[Exercise materials Boundary: Start]
-- ==== Sys2Proof/Machine/FieldMeanings.lean ====
section
/-!
DEFINITION. Meanings: trainlines, the isolation link, the loop, outputs and load switches (chapters 2, 7 and 8).
-/

namespace Sys2Proof.Machine

/-- TL_CLOSE_CHANGE (R31): A filtered change of TL_CLOSE starts or ends the trainline close class on both sides. -/
def execTlCloseChange (active : Bool) (s : State) : Outcome := .next (s.trainInput 2 active)

/-- TRAINLINE_INPUT_CHANGE (R71): A filtered change of a release or zero-speed input re-evaluates the release condition of each side. -/
def execTrainlineInputChange (x : RelInput) (active : Bool) (s : State) : Outcome := .next (s.trainInput (relIndex x) active)

/-- REL_SETTLE_EXPIRY (R72): A release input has been active for REL_SETTLE, so the release condition may rise. -/
def execRelSettleExpiry (side : TrainSide) (s : State) : Outcome := .next (s.takeLoop (fun l e => (l.relSettle e side, [])))

/-- CAB_INPUT_CHANGE (R20): A change of the cab-active inputs makes the orientation ambiguous until it settles. -/
def execCabInputChange (second active : Bool) (s : State) : Outcome := .next (s.trainInput (if second then 6 else 5) active)

/-- ORIENT_SETTLE_EXPIRY (R20): A cab-active combination has been stable for ORIENT_SETTLE, and the orientation is taken from Table 1.1. -/
def execOrientSettleExpiry (s : State) : Outcome := .next (s.takeLoop (fun l e => (l.orientSettle e, [])))

/-- ZSPD_DISCREP_EXPIRY (R73): The zero-speed inputs have differed for ZSPD_DISCREP_TIME, so ZSPD_DISCREPANCY is set. -/
def execZspdDiscrepExpiry (s : State) : Outcome := .next (s.takeLoop Loop.zspdExpiry)

/-- INPUT_GROUP_FAULT (R26): A group's common fault bit is seen: INPUT_FAULT is set, or the doorway enters FAULT 0x51. -/
def execInputGroupFault (g : GroupIx) (s : State) : Outcome := .next (s.groupFault g true)

/-- INPUT_GROUP_FAULT_CLEAR (R26): The common fault bit clears and a doorway held in LOCKED may pass to RELEASED. -/
def execInputGroupFaultClear (g : GroupIx) (s : State) : Outcome := .next (s.groupFault g false)

/-- ISOLATION_UPLINK_FRAME (R330): A valid uplink frame is received: the input filters and the loop keeper are updated. -/
def execIsolationUplinkFrame (g : GroupIx) (group seq : BitVec 4) (crcOk : Bool) (raw : BitVec 16) (flags : BitVec 8) (s : State) : Outcome :=
  .next (s.uplink g group.toNat seq.toNat crcOk raw flags.toNat)

/-- KEEPER_CLOSED_SETTLE (R84): A doorway has shown closed in every frame for 4 ms and the keeper takes it as closed. -/
def execKeeperClosedSettle (d : DoorIx) (s : State) : Outcome := .next (s.keeperSettles d)

/-- INPUT_SAMPLE (R320): The front end classifies an input; a change starts a wetting pulse. -/
def execInputSample (g : GroupIx) (i : Fin 16) (vIn vCom : Nat) (s : State) : Outcome := .next (s.sampleInput g i.val vIn vCom)

/-- LINE_BREAK (R326): A supervised input's break time reaches 50 ms and COMMON_FAULT is set. -/
def execLineBreak (g : GroupIx) (i : Fin 16) (s : State) : Outcome := .next (s.onFront g (fun f => f.lineBreak g i.val))

/-- FEED_OUT_OF_RANGE (R326): V_COM has been outside its class range for 100 ms and COMMON_FAULT is set. -/
def execFeedOutOfRange (g : GroupIx) (s : State) : Outcome :=
  .next (s.onFront g (fun f => if g.val < 8 then FrontEnd.raise { f with feedFault := true } g else f))

/-- COMMON_FAULT_CLEAR (R326): After 100 ms without a cause, COMMON_FAULT clears. -/
def execCommonFaultClear (g : GroupIx) (s : State) : Outcome :=
  .next (s.onFront g (fun f => if f.causePresent g then f else { f with commonFault := false }))

/-- FRONT_END_SELFTEST (R327): Once per second each front end checks its shadow comparators. -/
def execFrontEndSelftest (g : GroupIx) (pass : Bool) (s : State) : Outcome :=
  .next (s.onFront g (fun f => FrontEnd.raise { f with selftestFail := !pass } g))

/-- GROUP_INVALID (R331): No valid uplink frame for 10 ms marks a group invalid. -/
def execGroupInvalid (g : GroupIx) (s : State) : Outcome := .next (s.groupLost g)

/-- GROUP_VALID (R331): 16 consecutive valid frames mark a group valid again. -/
def execGroupValid (g : GroupIx) (s : State) : Outcome := .next (s.groupValid g)

/-- DOWNLINK_FRAME (R329): The field side receives a downlink frame and applies the settings words and outputs. -/
def execDownlinkFrame (g : GroupIx) (group seq : BitVec 4) (crcOk : Bool) (index : BitVec 4) (s : State) : Outcome :=
  .next (s.downlink g group.toNat seq.toNat crcOk index.toNat)

/-- DOWNLINK_LOST (R332): Group 8 gets no valid downlink for 10 ms and the outputs take OUT_SAFE. -/
def execDownlinkLost (s : State) : Outcome := .next (s.downlinkLost)

/-- OUTPUT_TRIP (R344): An output held at its current limit for 1 ms is turned off with OUT_TRIPPED. -/
def execOutputTrip (k : OutIx) (s : State) : Outcome := .next (s.takeOuts (fun e f => f.trip e s.now s.free k))

/-- OUTPUT_RETRY (R344): A tripped output still commanded on is turned on again every 1 s. -/
def execOutputRetry (k : OutIx) (s : State) : Outcome := .next (s.takeOuts (fun e f => (f.retry k e, [])))

/-- OUTPUT_HOLD_TIMEOUT (R345): Held output sources take OUT_SAFE 2.0 s into a supervisor update. -/
def execOutputHoldTimeout (s : State) : Outcome := .next (s.takeOuts holdEnds)

/-- LOOP_DISAGREE_EXPIRY (R86): A compared channel pair differs for LOOP_DISAGREE_TIME: DISCREPANCY is latched and the loop opens. -/
def execLoopDisagreeExpiry (p : LoopPair) (s : State) : Outcome := .next (s.disagrees p)

/-- DISCREPANCY_CLEAR_EXPIRY (R88): Every pair has agreed for 3 s and a non-persistent DISCREPANCY clears. -/
def execDiscrepancyClearExpiry (s : State) : Outcome := .next (s.takeLoop Loop.discrepancyClears)

/-- LOOP_RB_TIME_EXPIRY (R82): The readback disagrees with the commanded loop for LOOP_RB_TIME, and RB_WELD or RB_NOT_OPERATED is set. -/
def execLoopRbTimeExpiry (s : State) : Outcome := .next (s.readsBack)

/-- BYPASS_CHANGE (R94): TL_LOOP_BYP starts or ends: flags, counters, event and incident record. -/
def execBypassChange (active : Bool) (s : State) : Outcome := .next (s.bypassInput active)

/-- KEEPER_ALONE_TIMEOUT (R97): The supervisor has not resumed 2.0 s into KEEPER_ALONE; the keeper stops both toggles. -/
def execKeeperAloneTimeout (s : State) : Outcome := .next (s.keeperTimesOut)

/-- LSW_COMMAND_FRAME (R300): A load-switch controller receives a command frame and applies its commands, permits and mode. -/
def execLswCommandFrame (seq : BitVec 8) (crcOk : Bool) (mode : LswMode) (s : State) : Outcome :=
  .next (if s.supvRuns then s.takeLsw (fun e => lswFrame e seq.toNat crcOk mode) else s)

/-- LSW_WATCHDOG_TIMEOUT (R301): No valid frame for LSW_WD_TIME sends every channel to its fail-safe state. -/
def execLswWatchdogTimeout (s : State) : Outcome := .next (s.takeLsw lswWatchdog)

/-- UPDATE_HOLD_TIMEOUT (R304): No RUN frame within 2.0 s of UPDATE_HOLD sends the channels to fail-safe. -/
def execUpdateHoldTimeout (s : State) : Outcome := .next (s.takeLsw lswHoldTimeout)

/-- INRUSH_WINDOW_END (R280): A channel's inrush window ends and its current is checked against OC_LIMIT. -/
def execInrushWindowEnd (n : ChanIx) (current : Nat) (s : State) : Outcome := .next (s.takeLsw (fun e => onInrushEnd e n current))

/-- OC_STEADY (R282): A current above OC_LIMIT for OC_TIME switches the channel off. -/
def execOcSteady (n : ChanIx) (current : Nat) (s : State) : Outcome := .next (s.takeLsw (fun e => onSteady e n current))

/-- OC_SHORT (R283): A channel at the 6,000 mA limit outside inrush is switched off as shorted. -/
def execOcShort (n : ChanIx) (s : State) : Outcome := .next (s.takeLsw (fun e => onShort e n))

/-- RETRY_BACKOFF_EXPIRY (R284): The back-off ends and a channel still commanded on retries. -/
def execRetryBackoffExpiry (n : ChanIx) (s : State) : Outcome := .next (s.takeLsw (fun e w => (onRetry e n w, [])))

/-- RETRY_RESTORE (R285): 60 s on without an overcurrent restores RETRIES_LEFT. -/
def execRetryRestore (n : ChanIx) (s : State) : Outcome := .next (s.takeLsw (fun e w => (onRestore e n w, [])))

/-- THERMAL_LATCH (R286): A switch reaches 150 °C, latches and turns off. -/
def execThermalLatch (n : ChanIx) (s : State) : Outcome := .next (s.takeLsw (fun e => onThermalLatch e n))

/-- RAIL_SAG (R288): A doorway rail sag ends and extends the inrush windows in progress. -/
def execRailSag (d : DoorIx) (duration : Nat) (s : State) : Outcome := .next (s.takeLsw (fun e => onRailSag e d duration))

/-- OFF_STATE_TEST (R290): Every 100 ms an off channel is tested with a pull-up, then a pull-down. -/
def execOffStateTest (n : ChanIx) (r : OffTest) (s : State) : Outcome := .next (s.takeLsw (fun e => onOffTest e n r))

/-- OPEN_LOAD_ON (R294): An on channel's current below OPEN_ON_I for 100 ms sets OPEN_LOAD_ON. -/
def execOpenLoadOn (n : ChanIx) (current : Nat) (s : State) : Outcome := .next (s.takeLsw (fun e => onOpenOn e n current))

/-- KEEP_WARM_REGULATION (R297): Once per second the heater is switched by its computed element temperature. -/
def execKeepWarmRegulation (n : ChanIx) (vOut current : Nat) (s : State) : Outcome :=
  .next (s.takeLsw (fun e => onKeepWarm e n vOut current))

/-- HEATER_MEASURE_PULSE (R298): Every 10 s an idle keep-warm heater gets a 150 ms measuring pulse. -/
def execHeaterMeasurePulse (n : ChanIx) (vOut current : Nat) (s : State) : Outcome :=
  .next (s.takeLsw (fun e => onMeasurePulse e n vOut current))

/-- FLASH_TOGGLE (R276): A flashing channel toggles at 1 Hz. -/
def execFlashToggle (n : ChanIx) (s : State) : Outcome := .next (s.takeLsw (fun e w => (onFlash e n w, [])))

/-- UPLINK_FRAME_MISSED (R84): A 20 µs frame period passes with no valid uplink frame from a group; the loop keeper counts it as showing every doorway of the group not closed and restarts its 4 ms, so two such periods withdraw the keeper permit. -/
def execUplinkFrameMissed (g : GroupIx) (s : State) : Outcome := .next (s.uplinkMissed g)

/-- FRONT_END_SUPPLY_FAULT (R326): The field-side supply of a group has been out of range for 1 ms and the cause sets COMMON_FAULT. -/
def execFrontEndSupplyFault (g : GroupIx) (present : Bool) (s : State) : Outcome :=
  .next (s.onFront g (fun f => FrontEnd.raise { f with supplyFault := present } g))

end Sys2Proof.Machine
end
[Exercise materials Boundary: End]
▸ **Instructions to follow**
Take the records above and return, word for word, only the lines that fall from the line with "def execOrientSettleExpiry (s" to the line with "def execZspdDiscrepExpiry (s", both of them included.

▸ **Task answer**
def execOrientSettleExpiry (s : State) : Outcome := .next (s.takeLoop (fun l e => (l.orientSettle e, [])))

/-- ZSPD_DISCREP_EXPIRY (R73): The zero-speed inputs have differed for ZSPD_DISCREP_TIME, so ZSPD_DISCREPANCY is set. -/
def execZspdDiscrepExpiry (s : State) : Outcome := .next (s.takeLoop Loop.zspdExpiry)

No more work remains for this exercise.